The future of Dubai? I wouldn't say it's too bright. For one, I find it terrible that a city in the sun, with all the free energy man could ever want, is not even harnessed. What a waste of resources.

"The UAE has one of the world's highest levels of domestic waste, second highest after the USA.The rate of household waste per head has reached an average of 730 kg in Abu Dhabi and 725 in Dubai. "
http://www.recycle-dubai.com/html_version/home.htm

That didn't take too long did it? hno:


----------



## Skyrazer (Sep 9, 2009)

Beef_Sister said:


> "The UAE has one of the world's highest levels of domestic waste, second highest after the USA.The rate of household waste per head has reached an average of 730 kg in Abu Dhabi and 725 in Dubai. "
> http://www.recycle-dubai.com/html_version/home.htm
> 
> That didn't take too long did it? hno:


Most of that waste would be from all those rich expats there though wouldn't it? The actual locals I doubt would have enough affluence to be so wasteful.
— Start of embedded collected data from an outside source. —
-- ==== Sys2Proof/Machine/Entry.lean ====
section
/-!
DEFINITION. Machine/Entry.lean: almanac entries, HEAD, group descriptors, tables in the crib, shapes and cycles of the operations
(R60–R62, R72–R74, R230–R238).
-/
namespace Sys2Proof.Machine

/-! ### Entries (R61) -/

/-- Opcodes (R72). -/
def Op.nop : Nat := 0x00
def Op.head : Nat := 0x01
def Op.end_ : Nat := 0x02
def Op.loop : Nat := 0x03
def Op.bellWait : Nat := 0x04
def Op.step : Nat := 0x05
def Op.fence : Nat := 0x06
def Op.openShift : Nat := 0x07
def Op.matmul : Nat := 0x10
def Op.matmulAcc : Nat := 0x11
def Op.attend : Nat := 0x12
def Op.ewise : Nat := 0x20
def Op.rowred : Nat := 0x21
def Op.norm : Nat := 0x22
def Op.convert : Nat := 0x23
def Op.update : Nat := 0x28
def Op.updx : Nat := 0x29
def Op.move : Nat := 0x30
def Op.matmulRs : Nat := 0x40
def Op.agMatmul : Nat := 0x41
def Op.rsUpdate : Nat := 0x42
def Op.a2aMatmul : Nat := 0x43
def Op.ar : Nat := 0x44
def Op.bcast : Nat := 0x45
def Op.stageSend : Nat := 0x46
def Op.stageRecv : Nat := 0x47

/-- An entry's fields (R61). Operand words are kept whole: bits [23:0] index, 24 USE, 25 TRANS. -/
structure Entry where
  op : Nat
  stamp : Bool
  chain : Bool
  rnd : Bool
  subop : Nat
  p16 : Nat
  issue : Nat
  slot : Nat
  group : Nat
  opnd : List Nat
  p32 : Nat
  rsv : Bool
  words : List Nat
  deriving DecidableEq, Repr

/-- An entry from its eight words. -/
def Entry.parse (w : List Nat) : Entry :=
  let w0 := w.getD 0 0
  let o := [w.getD 3 0, w.getD 4 0, w.getD 5 0, w.getD 6 0]
  { op := field w0 0 8, stamp := bit w0 8, chain := bit w0 9, rnd := bit w0 10, subop := field w0 12 4, p16 := field w0 16 16
    issue := w.getD 1 0, slot := field (w.getD 2 0) 0 24, group := field (w.getD 2 0) 24 8, opnd := o, p32 := w.getD 7 0
    rsv := bit w0 11 || (field w0 0 8 != Op.updx && o.any (fun x => field x 26 6 != 0)), words := w }

/-- USE of operand `k` (0 A … 3 D). -/
def Entry.use (e : Entry) (k : Nat) : Bool := bit (e.opnd.getD k 0) 24
/-- TRANS of operand `k`. -/
def Entry.trans (e : Entry) (k : Nat) : Bool := bit (e.opnd.getD k 0) 25
/-- Descriptor index of operand `k`. -/
def Entry.desc (e : Entry) (k : Nat) : Nat := field (e.opnd.getD k 0) 0 24
/-- BODY of a LOOP. -/
def Entry.body (e : Entry) : Nat := field (e.words.getD 3 0) 0 24
/-- Combines. -/
def Entry.isCombine (e : Entry) : Bool := 0x40 ≤ e.op && e.op ≤ 0x47
/-- Combines that reduce (R231). -/
def Entry.reduces (e : Entry) : Bool := e.op == Op.matmulRs || e.op == Op.rsUpdate || e.op == Op.ar
/-- Operations that use the thresher unit (R72, R229). -/
def Entry.onThresher (e : Entry) : Bool :=
  [Op.openShift, Op.matmul, Op.matmulAcc, Op.attend, Op.ewise, Op.rowred, Op.norm, Op.convert, Op.update, Op.matmulRs, Op.agMatmul,
   Op.rsUpdate, Op.a2aMatmul].contains e.op
/-- Operations that use the mover. -/
def Entry.onMover (e : Entry) : Bool := [Op.fence, Op.update, Op.move].contains e.op
/-- Operands required and optional, as masks with bit 0 for A (R72, R230); none for an opcode not in the table. -/
def opOperands (op : Nat) : Option (Nat × Nat) :=
  if [Op.nop, Op.head, Op.end_, Op.loop, Op.bellWait, Op.step, Op.fence, Op.openShift, Op.updx].contains op then some (0, 0)
  else if op = Op.matmul ∨ op = Op.matmulRs ∨ op = Op.a2aMatmul then some (11, 0)
  else if op = Op.matmulAcc ∨ op = Op.attend ∨ op = Op.agMatmul then some (15, 0)
  else if op = Op.ewise then some (9, 2)
  else if op = Op.rowred ∨ op = Op.convert ∨ op = Op.move ∨ op = Op.ar ∨ op = Op.bcast then some (9, 0)
  else if op = Op.norm then some (11, 4)
  else if op = Op.update ∨ op = Op.rsUpdate then some (7, 8)
  else if op = Op.stageSend then some (1, 0)
  else if op = Op.stageRecv then some (8, 0)
  else none

/-- USE bits as a mask. -/
def Entry.useMask (e : Entry) : Nat := b2n (e.use 0) + 2 * b2n (e.use 1) + 4 * b2n (e.use 2) + 8 * b2n (e.use 3)

/-- SUBOP values an opcode defines (R72, R74); the reduction modes and UNITS of combines are R231's. -/
def Entry.subopOk (e : Entry) : Bool :=
  if e.op = Op.fence ∨ e.op = Op.rowred ∨ e.op = Op.update then e.subop ≤ 2
  else if e.op = Op.attend ∨ e.op = Op.norm then e.subop ≤ 1
  else if e.op = Op.move then e.subop ≤ 3
  else if e.op = Op.rsUpdate then e.subop / 4 ≤ 2
  else if e.isCombine then true
  else e.subop == 0

/-! ### HEAD (R62) -/

/-- A reserved bit of HEAD is set. -/
def headRsv (w : List Nat) : Bool :=
  field (w.getD 0 0) 8 4 != 0 || field (w.getD 0 0) 20 12 != 0 || field (w.getD 1 0) 8 8 != 0 || field (w.getD 1 0) 25 7 != 0 ||
  field (w.getD 2 0) 25 7 != 0 || field (w.getD 5 0) 9 23 != 0

/-- The fields of HEAD. -/
def Head.parse (w : List Nat) : Head :=
  { kind := field (w.getD 0 0) 12 4, modes := field (w.getD 0 0) 16 4, headland := field (w.getD 1 0) 0 8
    loftSlices := field (w.getD 1 0) 16 9, entryCount := field (w.getD 2 0) 0 25
    seed := w.getD 3 0 + w.getD 4 0 * 2 ^ 32, modules := field (w.getD 5 0) 0 9, id := w.getD 6 0, pairId := w.getD 7 0 }

/-- The headland in percent: 0 selects 6. -/
def Head.percent (h : Head) : Nat := if h.headland = 0 then 6 else h.headland

/-- Headland of a slot in ticks (R65); OPEN_SHIFT and LOOP carry none. -/
def Head.land (h : Head) (e : Entry) : Nat := if e.op = Op.openShift ∨ e.op = Op.loop then 0 else ceilDiv (e.slot * h.percent) 100

/-! ### Contexts and tables (R59, R60) -/

/-- The address space of a context. -/
def ctxSpace (n : Nat) : Nat := if n < 2 then steadSpace else n - 2
/-- The kind a context's almanac must have: 0 local, 1 stead, 2 fallow. -/
def ctxKind (n : Nat) : Nat := if n = 0 then 1 else if n = 1 then 2 else 0
/-- Stead and fallow contexts. -/
def isStead (n : Nat) : Bool := n < 2

/-- A table byte range is readable under R60: every page is of tier crib and grants R. -/
def Chip.tableOk (c : Chip) (space va n : Nat) : Bool :=
  (runs va n).all (fun r => match c.look space r.1 .read with | .ok .crib _ _ => true | _ => false)

/-- Bytes of a table as the sequencer reads them. -/
def Chip.tableBytes (c : Chip) (space va n : Nat) : List Byte := (c.vaRead space va n).1.map (·.1)

/-- Virtual address of entry `i` of a context. -/
def Chip.entryVa (c : Chip) (n i : Nat) : Nat := c.rd F.ALM_BASE_VA 0 n + 32 * i
/-- Entry `i` of a context, as its words. -/
def Chip.entryWords (c : Chip) (n i : Nat) : List Nat := wordsOf 8 (c.tableBytes (ctxSpace n) (c.entryVa n i) 32)
def Chip.entry (c : Chip) (n i : Nat) : Entry := Entry.parse (c.entryWords n i)
/-- Virtual address of a descriptor. -/
def Chip.descVa (c : Chip) (n i : Nat) : Nat := c.rd F.ALM_DESC_VA 0 n + 64 * i
def Chip.descBytes (c : Chip) (n i : Nat) : List Byte := c.tableBytes (ctxSpace n) (c.descVa n i) 64
def Chip.descAt (c : Chip) (n i : Nat) : Desc := Desc.parse (c.descBytes n i)

/-! ### Group descriptors (R232) -/

/-- A group descriptor; `rsv` that a reserved bit is set. -/
structure Group where
  seats : Nat
  ricks : Nat
  steads : Nat
  rootSeat : Nat
  rootRick : Nat
  rowOrder : List Nat
  colOrder : List Nat
  ring : Nat
  wire : Nat
  inner : Nat
  chaff : Nat
  peer : Nat
  tgroup : Nat
  rsv : Bool
  deriving DecidableEq, Repr

/-- The 16 nibbles of a word. -/
def nibbles (v : Nat) : List Nat := (List.range 16).map (fun k => field v (4 * k) 4)

/-- A group descriptor from its 64 bytes. -/
def Group.parse (b : List Byte) : Group :=
  let a := leAt b 0 4
  let s := leAt b 4 4
  let r := leAt b 0x18 4
  let ch := leAt b 0x1C 4
  let p := leAt b 0x20 4
  { seats := field a 0 16, ricks := field a 16 16, steads := field s 0 16, rootSeat := field s 16 4, rootRick := field s 20 4
    rowOrder := nibbles (leAt b 8 8), colOrder := nibbles (leAt b 0x10 8)
    ring := field r 0 24, wire := field r 24 4, inner := field r 28 1, chaff := field ch 0 24, peer := field p 0 8, tgroup := field p 16 6
    rsv := field s 24 8 != 0 || field r 29 3 != 0 || field ch 24 8 != 0 || field p 8 8 != 0 || field p 22 10 != 0 ||
      (b.drop 0x24).any (· != 0) }

/-- Virtual address of a group descriptor. -/
def Chip.groupVa (c : Chip) (n i : Nat) : Nat := c.rd F.ALM_GROUP_VA 0 n + 64 * i
def Chip.groupBytes (c : Chip) (n i : Nat) : List Byte := c.tableBytes (ctxSpace n) (c.groupVa n i) 64
def Chip.groupAt (c : Chip) (n i : Nat) : Group := Group.parse (c.groupBytes n i)

/-- Members of each level (R234). -/
def Group.n1 (g : Group) : Nat := popCount g.seats 16
def Group.n2 (g : Group) : Nat := popCount g.ricks 16
def Group.n3 (g : Group) : Nat := popCount g.steads 16
/-- P of R234. -/
def Group.p (g : Group) : Nat := g.n1 * g.n2 * g.n3
/-- Position of a seat, rick or stead among the set bits of a mask. -/
def maskRank (mask x : Nat) : Nat := popCount mask x
/-- The set bit at a position. -/
def maskAt (mask pos : Nat) : Nat := (bitsOf mask 16).getD pos 0

/-- The stead number of this module (R234). -/
def Chip.steadId (c : Chip) : Nat := c.rd F.CMB_STEAD_STEAD_ID
/-- A group names the stead of this module (R234). -/
def Chip.ownStead (c : Chip) (g : Group) : Bool := bit g.steads c.steadId

/-- A module at a seat and rick of this stead is named by the group. -/
def Group.names (g : Group) (m : Nat) : Bool := bit g.seats (seatOf m) && bit g.ricks (rickOf m)
/-- This module is a member (R234). -/
def Chip.member (c : Chip) (g : Group) : Bool := g.names c.modId && c.ownStead g

/-- Rank of this module's stead among those named. -/
def Chip.steadRank (c : Chip) (g : Group) : Nat := if g.n3 ≤ 1 then 0 else maskRank g.steads c.steadId

/-! ### Reduction modes and sheaves (R231, R236–R238) -/

/-- The reduction mode of a combine: 0 ORDERED, 1 TALLY, 2 WINNOWED. -/
def Entry.mode (e : Entry) : Nat := e.subop % 4
/-- UNITS (R231). -/
def Entry.units (e : Entry) : Bool := (e.op == Op.matmulRs || e.op == Op.ar) && bit e.subop 2
/-- The UPDATE recipe of an entry. -/
def Entry.recipe (e : Entry) : Nat := if e.op = Op.rsUpdate then e.subop / 4 else e.subop
/-- Integers travel within the stead: TALLY, or WINNOWED over TALLY. -/
def Entry.integers (e : Entry) (g : Group) : Bool := e.reduces && (e.mode == 1 || (e.mode == 2 && g.inner == 1))

/-- Bytes of a sheaf's elements on the way up: the ring's format, or 8 bytes under TALLY, with scales where the ring has them (R455). -/
def sheafBytes (ring : Desc) (ints : Bool) : Nat :=
  let n := 1024 * ring.dim 1
  if ints then 8 * n else packedBytes ring.format n + (if ring.scaleMode = 1 then n / 32 else 0)

/-- Flits of a byte string sent in frames of 4,096 (R198, R243). -/
def flitsOf (n : Nat) : Nat := n / 4096 * 65 + (if n % 4096 = 0 then 0 else (20 + n % 4096 + 63) / 64)
/-- Frames of a byte string. -/
def framesOf (n : Nat) : Nat := ceilDiv n 4096

/-! ### Shapes and cycles (R72) -/

/-- p of a format: MACs per cell per cycle. -/
def macsPerCycle (f : Nat) : Nat := if f = 6 then 4 else if f = 3 ∨ f = 4 ∨ f = 5 ∨ f = 7 then 2 else 1

/-- tiles of R72. -/
def tiles (f k n batch : Nat) : Nat := ceilDiv k (1536 * macsPerCycle f) * ceilDiv n 1024 * batch

/-- mm of R72. -/
def mmCycles (f m k n batch : Nat) : Nat := tiles f k n batch * max ((if f = 0 then 4 else 1) * m) 1536 + 2520

/-- M, K and N of a product, from its A and B descriptors in logical orientation. -/
def Entry.mkn (e : Entry) (a b : Desc) : Nat × Nat × Nat :=
  (if e.trans 0 then a.dim 0 else a.dim 1, if e.trans 0 then a.dim 1 else a.dim 0, if e.trans 1 then b.dim 1 else b.dim 0)

/-- Operand descriptors of an entry as the table holds them; unused ones are the table's anyway and not looked at. -/
structure Opnds where
  a : Desc
  b : Desc
  c : Desc
  d : Desc
  deriving DecidableEq, Repr

/-- A and B of the product part: AG_MATMUL multiplies the gathered operand, whose shape C gives (R230). -/
def Entry.productAB (e : Entry) (o : Opnds) : Desc × Desc :=
  if e.op = Op.agMatmul then (if bit e.subop 2 then (o.c, o.b) else (o.a, o.c)) else (o.a, o.b)

/-- Batch indices of a product: DIM2 × DIM3 of A, or for A2A the blocks of A′. -/
def batchOf (a : Desc) : Nat := a.dim 2 * a.dim 3

/-- Thresher cycles of an entry (R72); the second product of ATTEND takes the format of V (R110). -/
def Entry.cycles (e : Entry) (o : Opnds) : Nat :=
  let ew (n : Nat) := ceilDiv n 1024 + 64
  if e.op = Op.matmul ∨ e.op = Op.matmulAcc ∨ e.op = Op.matmulRs ∨ e.op = Op.agMatmul ∨ e.op = Op.a2aMatmul then
    let (a, b) := e.productAB o
    let (m, k, n) := e.mkn a b
    mmCycles a.format m k n (batchOf a)
  else if e.op = Op.attend then
    let (lq, dh, _) := e.mkn o.a o.b
    let lk := if e.trans 1 then o.b.dim 0 else o.b.dim 1
    o.d.dim 3 * o.d.dim 2 * ((tiles o.a.format dh lk 1 + tiles o.c.format lk dh 1) * max lq 1536) + 2520
  else if e.op = Op.ewise ∨ e.op = Op.convert then ew o.d.count
  else if e.op = Op.rowred then ew o.a.count
  else if e.op = Op.norm then 2 * ceilDiv o.d.count 1024 + 64
  else if e.op = Op.update ∨ e.op = Op.rsUpdate then 2 * ceilDiv o.b.count 1024 + 64
  else 0

/-- Multiply-accumulates of an entry (R81). -/
def Entry.macs (e : Entry) (o : Opnds) : Nat :=
  if e.op = Op.attend then
    let (lq, dh, _) := e.mkn o.a o.b
    let lk := if e.trans 1 then o.b.dim 0 else o.b.dim 1
    2 * lq * lk * dh * o.d.dim 2 * o.d.dim 3
  else if e.op = Op.matmul ∨ e.op = Op.matmulAcc ∨ e.op = Op.matmulRs ∨ e.op = Op.agMatmul ∨ e.op = Op.a2aMatmul then
    let (a, b) := e.productAB o
    let (m, k, n) := e.mkn a b
    m * k * n * batchOf a
  else 0

/-- Riddle elements of an entry: the n of R72 for the riddle's own operations (R81). -/
def Entry.riddleElems (e : Entry) (o : Opnds) : Nat :=
  if e.op = Op.ewise ∨ e.op = Op.convert ∨ e.op = Op.norm then o.d.count
  else if e.op = Op.rowred then o.a.count
  else if e.op = Op.update ∨ e.op = Op.rsUpdate then o.b.count
  else 0

/-- Elements of the tensor that a combine cuts into sheaves (R236): the contribution, the gathered operand, a block, or the moved tensor. -/
def Entry.sheafElems (e : Entry) (o : Opnds) : Nat :=
  if e.op = Op.matmulRs then
    let (m, _, n) := e.mkn o.a o.b
    m * n * (if e.units then o.a.dim 3 else batchOf o.a)
  else if e.op = Op.agMatmul then o.c.count
  else if e.op = Op.a2aMatmul then o.a.dim 0 * o.a.dim 1 * o.a.dim 3
  else if e.op = Op.rsUpdate then o.a.count
  else if e.op = Op.ar then o.a.count / (if e.units then o.a.dim 2 else 1)
  else if e.op = Op.stageRecv then o.d.count
  else o.a.count

end Sys2Proof.Machine
end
But anyway, yes I agree. Dubai have gotta cut back a bit on all the glitzy gimmicky crap and start investing in something with substance like industry or R&D.


----------



## AltinD (Jul 15, 2004)

Beef_Sister said:


> The future of Dubai? I wouldn't say it's too bright. For one, I find it terrible that a city in the sun, with all the free energy man could ever want, is not even harnessed. What a waste of resources.


Harnessing the sun energy is at the moment the MOST EXPENSIVE form of energy producing ... but of course people just hear or read "articulate" speaches and believe everything their medias feed them. :nuts:


----------



## goschio (Dec 2, 2002)

Beef_Sister said:


> The future of Dubai? I wouldn't say it's too bright. For one, I find it terrible that a city in the sun, with all the free energy man could ever want, is not even harnessed. What a waste of resources.


Agree with you. Dubai should build some solar thermal powerplants. Similar to the ones planed in the Sahara. 

And its not only about the costs but also about polluting the atmosphere. UAE are probably one of the few nations which actually can afford such measures.


----------



## desertpunk (Oct 12, 2009)

There's so much global urban rivalry these days. Dubai's push for every superlative only feeds it and it may be unhealthy. So many other cities in the region are mimicing Dubai's amazing growth and urbanism so it's anyone's guess whether one of them rises to meet the challenge. Either way, it's been one hell of a ride and no doubt, Dubai will keep surprising us all!


----------



## miami305 (May 20, 2009)

I just read this whole blog and in the end...who cares, I for one, have no desire to visit the middle east, let along Dubai....I rather visit Europe, other places and cities in my country (USA) or Latin America....


----------



## cilindr0 (Aug 8, 2012)

I guess that all this proyects are dead xD


----------



## Cutteredge (Aug 19, 2011)

I do not know. But the clear, Underwater in Dubai is impressive.

Hydropolis Underwater Hotel and Resort Dubai


----------



## Atmosphere (Mar 15, 2009)

Seeing all the new projects, it looks like Dubai, and this thread come back alive :banana:


----------